**The task:**
Beneath this line is the data. Output exactly the lines from the line with "h => !h.tilesA.any (fun t =>" to the line with "in order. -/", both ends included, and nothing more.

**Input data:**
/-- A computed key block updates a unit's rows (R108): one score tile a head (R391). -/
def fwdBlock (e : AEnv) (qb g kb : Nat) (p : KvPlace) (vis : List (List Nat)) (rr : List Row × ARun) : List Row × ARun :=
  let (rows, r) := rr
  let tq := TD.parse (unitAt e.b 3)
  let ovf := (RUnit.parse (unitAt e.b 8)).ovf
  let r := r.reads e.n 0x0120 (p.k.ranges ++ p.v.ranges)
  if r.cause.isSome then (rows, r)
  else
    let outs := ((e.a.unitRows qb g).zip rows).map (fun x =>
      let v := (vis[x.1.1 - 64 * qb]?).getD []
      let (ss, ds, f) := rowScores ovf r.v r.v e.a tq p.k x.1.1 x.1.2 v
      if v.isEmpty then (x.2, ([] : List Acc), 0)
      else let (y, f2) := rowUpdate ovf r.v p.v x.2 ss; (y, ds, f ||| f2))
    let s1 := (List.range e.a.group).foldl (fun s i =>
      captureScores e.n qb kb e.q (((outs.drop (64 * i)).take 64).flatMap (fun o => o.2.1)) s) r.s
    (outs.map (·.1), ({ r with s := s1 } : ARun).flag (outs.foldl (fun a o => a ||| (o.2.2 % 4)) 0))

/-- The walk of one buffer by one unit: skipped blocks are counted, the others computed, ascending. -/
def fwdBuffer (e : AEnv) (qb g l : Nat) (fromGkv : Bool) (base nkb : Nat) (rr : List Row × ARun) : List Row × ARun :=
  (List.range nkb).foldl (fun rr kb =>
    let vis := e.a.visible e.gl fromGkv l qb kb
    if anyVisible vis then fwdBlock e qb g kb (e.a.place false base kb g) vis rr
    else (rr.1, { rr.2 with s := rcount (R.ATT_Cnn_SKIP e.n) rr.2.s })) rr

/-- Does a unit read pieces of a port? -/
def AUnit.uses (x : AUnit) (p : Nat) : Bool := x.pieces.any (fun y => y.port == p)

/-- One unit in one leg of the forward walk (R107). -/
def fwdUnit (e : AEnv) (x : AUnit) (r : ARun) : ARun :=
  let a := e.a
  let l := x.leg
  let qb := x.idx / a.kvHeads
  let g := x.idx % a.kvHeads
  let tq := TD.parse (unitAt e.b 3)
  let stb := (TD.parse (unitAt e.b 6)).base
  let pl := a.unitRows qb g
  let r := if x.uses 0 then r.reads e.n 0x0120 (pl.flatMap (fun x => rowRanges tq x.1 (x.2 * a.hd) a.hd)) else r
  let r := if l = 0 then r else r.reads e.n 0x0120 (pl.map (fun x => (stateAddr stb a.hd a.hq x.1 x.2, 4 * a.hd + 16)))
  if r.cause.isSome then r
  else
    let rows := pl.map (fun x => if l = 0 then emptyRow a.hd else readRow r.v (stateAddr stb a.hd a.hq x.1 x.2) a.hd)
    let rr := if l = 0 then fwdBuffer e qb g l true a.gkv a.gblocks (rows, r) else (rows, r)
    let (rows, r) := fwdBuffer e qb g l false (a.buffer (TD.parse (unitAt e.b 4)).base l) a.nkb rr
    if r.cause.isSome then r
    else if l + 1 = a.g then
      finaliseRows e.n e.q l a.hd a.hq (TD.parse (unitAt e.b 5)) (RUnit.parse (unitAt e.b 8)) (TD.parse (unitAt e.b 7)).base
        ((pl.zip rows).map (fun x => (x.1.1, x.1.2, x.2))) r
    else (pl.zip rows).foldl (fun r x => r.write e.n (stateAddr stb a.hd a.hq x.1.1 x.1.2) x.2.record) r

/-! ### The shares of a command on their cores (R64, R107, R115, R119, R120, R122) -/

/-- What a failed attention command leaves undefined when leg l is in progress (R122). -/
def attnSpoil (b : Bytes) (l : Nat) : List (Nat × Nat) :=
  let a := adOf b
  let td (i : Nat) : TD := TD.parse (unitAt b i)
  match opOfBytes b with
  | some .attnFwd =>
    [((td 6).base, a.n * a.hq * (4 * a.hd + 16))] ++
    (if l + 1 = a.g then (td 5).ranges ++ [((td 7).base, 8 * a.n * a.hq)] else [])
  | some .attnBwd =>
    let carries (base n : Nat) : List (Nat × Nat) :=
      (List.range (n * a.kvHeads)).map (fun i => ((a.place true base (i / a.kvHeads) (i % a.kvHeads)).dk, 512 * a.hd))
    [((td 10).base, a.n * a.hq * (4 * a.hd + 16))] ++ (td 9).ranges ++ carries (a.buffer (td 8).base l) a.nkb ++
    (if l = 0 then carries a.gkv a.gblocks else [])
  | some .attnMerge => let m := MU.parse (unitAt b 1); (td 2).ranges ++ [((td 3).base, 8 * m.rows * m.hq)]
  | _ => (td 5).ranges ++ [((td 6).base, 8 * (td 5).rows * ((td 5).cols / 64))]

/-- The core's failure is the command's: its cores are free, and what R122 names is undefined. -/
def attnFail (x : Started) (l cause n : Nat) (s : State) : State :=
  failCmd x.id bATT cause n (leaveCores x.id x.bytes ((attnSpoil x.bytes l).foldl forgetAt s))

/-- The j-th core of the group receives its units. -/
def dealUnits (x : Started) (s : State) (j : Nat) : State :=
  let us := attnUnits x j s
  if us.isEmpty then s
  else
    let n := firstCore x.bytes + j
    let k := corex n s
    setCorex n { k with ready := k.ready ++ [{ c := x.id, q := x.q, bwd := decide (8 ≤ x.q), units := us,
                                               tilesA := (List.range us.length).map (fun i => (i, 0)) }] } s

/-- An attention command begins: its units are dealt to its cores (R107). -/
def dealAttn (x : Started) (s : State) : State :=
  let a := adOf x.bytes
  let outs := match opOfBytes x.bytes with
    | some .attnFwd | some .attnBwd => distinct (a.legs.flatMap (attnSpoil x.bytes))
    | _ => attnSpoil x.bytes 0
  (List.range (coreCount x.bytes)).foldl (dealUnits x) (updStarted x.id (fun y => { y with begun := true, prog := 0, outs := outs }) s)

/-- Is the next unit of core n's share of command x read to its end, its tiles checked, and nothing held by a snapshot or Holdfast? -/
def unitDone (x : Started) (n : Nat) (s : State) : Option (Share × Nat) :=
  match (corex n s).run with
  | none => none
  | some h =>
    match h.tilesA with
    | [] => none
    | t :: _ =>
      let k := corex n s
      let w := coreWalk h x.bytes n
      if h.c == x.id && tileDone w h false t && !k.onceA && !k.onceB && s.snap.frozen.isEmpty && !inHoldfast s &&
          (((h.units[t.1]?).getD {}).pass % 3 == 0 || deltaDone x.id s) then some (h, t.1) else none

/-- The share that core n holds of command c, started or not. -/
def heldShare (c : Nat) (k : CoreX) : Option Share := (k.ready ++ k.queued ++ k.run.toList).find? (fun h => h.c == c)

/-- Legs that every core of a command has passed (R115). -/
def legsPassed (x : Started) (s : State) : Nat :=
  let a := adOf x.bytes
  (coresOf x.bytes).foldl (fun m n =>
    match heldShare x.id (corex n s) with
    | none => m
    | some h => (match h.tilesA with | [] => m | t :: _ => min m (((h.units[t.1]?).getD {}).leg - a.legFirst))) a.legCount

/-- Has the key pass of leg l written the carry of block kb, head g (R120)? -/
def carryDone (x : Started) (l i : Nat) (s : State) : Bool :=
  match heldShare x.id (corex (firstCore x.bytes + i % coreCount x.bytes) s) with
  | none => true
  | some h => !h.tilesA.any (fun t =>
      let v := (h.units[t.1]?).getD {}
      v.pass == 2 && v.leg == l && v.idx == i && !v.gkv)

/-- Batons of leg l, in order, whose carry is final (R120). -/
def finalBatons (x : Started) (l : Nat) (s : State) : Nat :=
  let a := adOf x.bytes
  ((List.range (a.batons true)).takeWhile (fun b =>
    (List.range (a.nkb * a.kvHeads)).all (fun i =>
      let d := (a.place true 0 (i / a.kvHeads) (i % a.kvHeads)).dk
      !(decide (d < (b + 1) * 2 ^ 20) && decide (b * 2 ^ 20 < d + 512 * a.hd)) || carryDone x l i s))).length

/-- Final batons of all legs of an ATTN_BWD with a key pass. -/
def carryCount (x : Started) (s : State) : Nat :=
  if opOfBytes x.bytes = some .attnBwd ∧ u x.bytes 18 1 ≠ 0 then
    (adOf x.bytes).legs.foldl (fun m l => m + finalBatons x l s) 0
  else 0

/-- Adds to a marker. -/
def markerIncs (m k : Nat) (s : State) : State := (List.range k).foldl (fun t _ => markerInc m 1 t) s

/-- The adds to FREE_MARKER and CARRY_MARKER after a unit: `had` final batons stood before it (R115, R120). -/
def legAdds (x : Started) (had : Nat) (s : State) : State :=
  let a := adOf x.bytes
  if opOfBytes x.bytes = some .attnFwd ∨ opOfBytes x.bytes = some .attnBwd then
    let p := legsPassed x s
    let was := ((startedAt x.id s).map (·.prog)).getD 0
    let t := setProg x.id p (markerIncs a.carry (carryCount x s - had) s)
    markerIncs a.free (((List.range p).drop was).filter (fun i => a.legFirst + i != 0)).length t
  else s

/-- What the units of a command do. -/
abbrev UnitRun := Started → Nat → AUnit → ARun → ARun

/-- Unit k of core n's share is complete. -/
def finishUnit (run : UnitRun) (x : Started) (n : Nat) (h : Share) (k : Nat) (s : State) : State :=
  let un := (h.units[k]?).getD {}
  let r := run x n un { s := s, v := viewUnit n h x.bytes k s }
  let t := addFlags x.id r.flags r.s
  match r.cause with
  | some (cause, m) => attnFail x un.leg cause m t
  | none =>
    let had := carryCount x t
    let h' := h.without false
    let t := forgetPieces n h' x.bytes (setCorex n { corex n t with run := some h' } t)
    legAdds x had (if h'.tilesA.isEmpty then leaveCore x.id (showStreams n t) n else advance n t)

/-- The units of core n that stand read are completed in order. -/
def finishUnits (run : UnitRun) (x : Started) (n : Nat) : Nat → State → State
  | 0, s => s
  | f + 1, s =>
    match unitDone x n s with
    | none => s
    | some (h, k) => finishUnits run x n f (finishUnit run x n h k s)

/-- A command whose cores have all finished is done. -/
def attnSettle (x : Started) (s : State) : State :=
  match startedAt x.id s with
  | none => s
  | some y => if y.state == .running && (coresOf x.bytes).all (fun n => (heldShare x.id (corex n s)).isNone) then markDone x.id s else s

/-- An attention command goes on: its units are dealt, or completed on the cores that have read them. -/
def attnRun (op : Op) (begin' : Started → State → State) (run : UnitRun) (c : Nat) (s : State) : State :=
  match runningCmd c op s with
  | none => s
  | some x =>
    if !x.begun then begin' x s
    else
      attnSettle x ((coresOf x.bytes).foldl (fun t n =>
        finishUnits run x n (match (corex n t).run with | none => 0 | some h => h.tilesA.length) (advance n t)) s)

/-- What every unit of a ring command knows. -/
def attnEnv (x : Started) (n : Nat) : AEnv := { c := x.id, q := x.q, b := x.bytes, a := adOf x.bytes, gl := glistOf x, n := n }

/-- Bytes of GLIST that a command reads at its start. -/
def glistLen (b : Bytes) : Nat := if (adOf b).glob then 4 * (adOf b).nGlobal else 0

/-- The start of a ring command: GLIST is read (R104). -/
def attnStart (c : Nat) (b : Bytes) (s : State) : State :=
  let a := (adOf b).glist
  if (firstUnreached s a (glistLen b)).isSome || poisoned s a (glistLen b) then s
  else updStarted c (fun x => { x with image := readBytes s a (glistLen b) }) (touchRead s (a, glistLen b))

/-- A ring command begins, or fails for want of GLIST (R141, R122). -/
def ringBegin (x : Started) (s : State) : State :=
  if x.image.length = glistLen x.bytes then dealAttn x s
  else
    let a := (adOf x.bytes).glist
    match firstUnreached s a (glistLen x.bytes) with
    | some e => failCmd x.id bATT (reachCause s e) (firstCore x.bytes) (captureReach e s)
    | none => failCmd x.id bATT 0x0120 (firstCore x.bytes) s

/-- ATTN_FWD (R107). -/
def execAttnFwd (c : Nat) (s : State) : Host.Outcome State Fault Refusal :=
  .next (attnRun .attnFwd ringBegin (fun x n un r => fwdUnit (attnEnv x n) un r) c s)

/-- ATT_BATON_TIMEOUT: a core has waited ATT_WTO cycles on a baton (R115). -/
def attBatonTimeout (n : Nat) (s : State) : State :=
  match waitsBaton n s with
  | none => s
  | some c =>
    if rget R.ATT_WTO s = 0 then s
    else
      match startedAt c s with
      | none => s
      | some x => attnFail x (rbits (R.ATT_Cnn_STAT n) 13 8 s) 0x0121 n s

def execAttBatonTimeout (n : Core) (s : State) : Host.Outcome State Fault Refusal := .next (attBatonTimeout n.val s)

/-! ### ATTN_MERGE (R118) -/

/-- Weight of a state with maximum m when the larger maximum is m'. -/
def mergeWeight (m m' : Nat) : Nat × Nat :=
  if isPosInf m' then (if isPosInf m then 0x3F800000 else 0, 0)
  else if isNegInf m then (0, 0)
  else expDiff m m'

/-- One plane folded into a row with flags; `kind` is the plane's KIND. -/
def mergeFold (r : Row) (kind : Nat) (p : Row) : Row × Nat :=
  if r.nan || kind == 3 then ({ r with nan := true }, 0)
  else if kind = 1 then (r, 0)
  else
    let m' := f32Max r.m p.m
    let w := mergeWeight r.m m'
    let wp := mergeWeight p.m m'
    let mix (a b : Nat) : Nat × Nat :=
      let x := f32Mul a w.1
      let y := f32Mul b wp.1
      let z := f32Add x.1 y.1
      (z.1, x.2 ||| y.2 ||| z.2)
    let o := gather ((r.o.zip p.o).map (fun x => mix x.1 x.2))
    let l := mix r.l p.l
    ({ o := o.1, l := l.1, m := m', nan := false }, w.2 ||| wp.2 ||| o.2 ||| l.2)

**Result of this exercise:**
  | some h => !h.tilesA.any (fun t =>
      let v := (h.units[t.1]?).getD {}
      v.pass == 2 && v.leg == l && v.idx == i && !v.gkv)

/-- Batons of leg l, in order, whose carry is final (R120). -/
def finalBatons (x : Started) (l : Nat) (s : State) : Nat :=
  let a := adOf x.bytes
  ((List.range (a.batons true)).takeWhile (fun b =>
    (List.range (a.nkb * a.kvHeads)).all (fun i =>
      let d := (a.place true 0 (i / a.kvHeads) (i % a.kvHeads)).dk
      !(decide (d < (b + 1) * 2 ^ 20) && decide (b * 2 ^ 20 < d + 512 * a.hd)) || carryDone x l i s))).length

/-- Final batons of all legs of an ATTN_BWD with a key pass. -/
def carryCount (x : Started) (s : State) : Nat :=
  if opOfBytes x.bytes = some .attnBwd ∧ u x.bytes 18 1 ≠ 0 then
    (adOf x.bytes).legs.foldl (fun m l => m + finalBatons x l s) 0
  else 0

/-- Adds to a marker. -/
def markerIncs (m k : Nat) (s : State) : State := (List.range k).foldl (fun t _ => markerInc m 1 t) s

/-- The adds to FREE_MARKER and CARRY_MARKER after a unit: `had` final batons stood before it (R115, R120). -/
def legAdds (x : Started) (had : Nat) (s : State) : State :=
  let a := adOf x.bytes
  if opOfBytes x.bytes = some .attnFwd ∨ opOfBytes x.bytes = some .attnBwd then
    let p := legsPassed x s
    let was := ((startedAt x.id s).map (·.prog)).getD 0
    let t := setProg x.id p (markerIncs a.carry (carryCount x s - had) s)
    markerIncs a.free (((List.range p).drop was).filter (fun i => a.legFirst + i != 0)).length t
  else s

/-- What the units of a command do. -/
abbrev UnitRun := Started → Nat → AUnit → ARun → ARun

/-- Unit k of core n's share is complete. -/
def finishUnit (run : UnitRun) (x : Started) (n : Nat) (h : Share) (k : Nat) (s : State) : State :=
  let un := (h.units[k]?).getD {}
  let r := run x n un { s := s, v := viewUnit n h x.bytes k s }
  let t := addFlags x.id r.flags r.s
  match r.cause with
  | some (cause, m) => attnFail x un.leg cause m t
  | none =>
    let had := carryCount x t
    let h' := h.without false
    let t := forgetPieces n h' x.bytes (setCorex n { corex n t with run := some h' } t)
    legAdds x had (if h'.tilesA.isEmpty then leaveCore x.id (showStreams n t) n else advance n t)

/-- The units of core n that stand read are completed in order. -/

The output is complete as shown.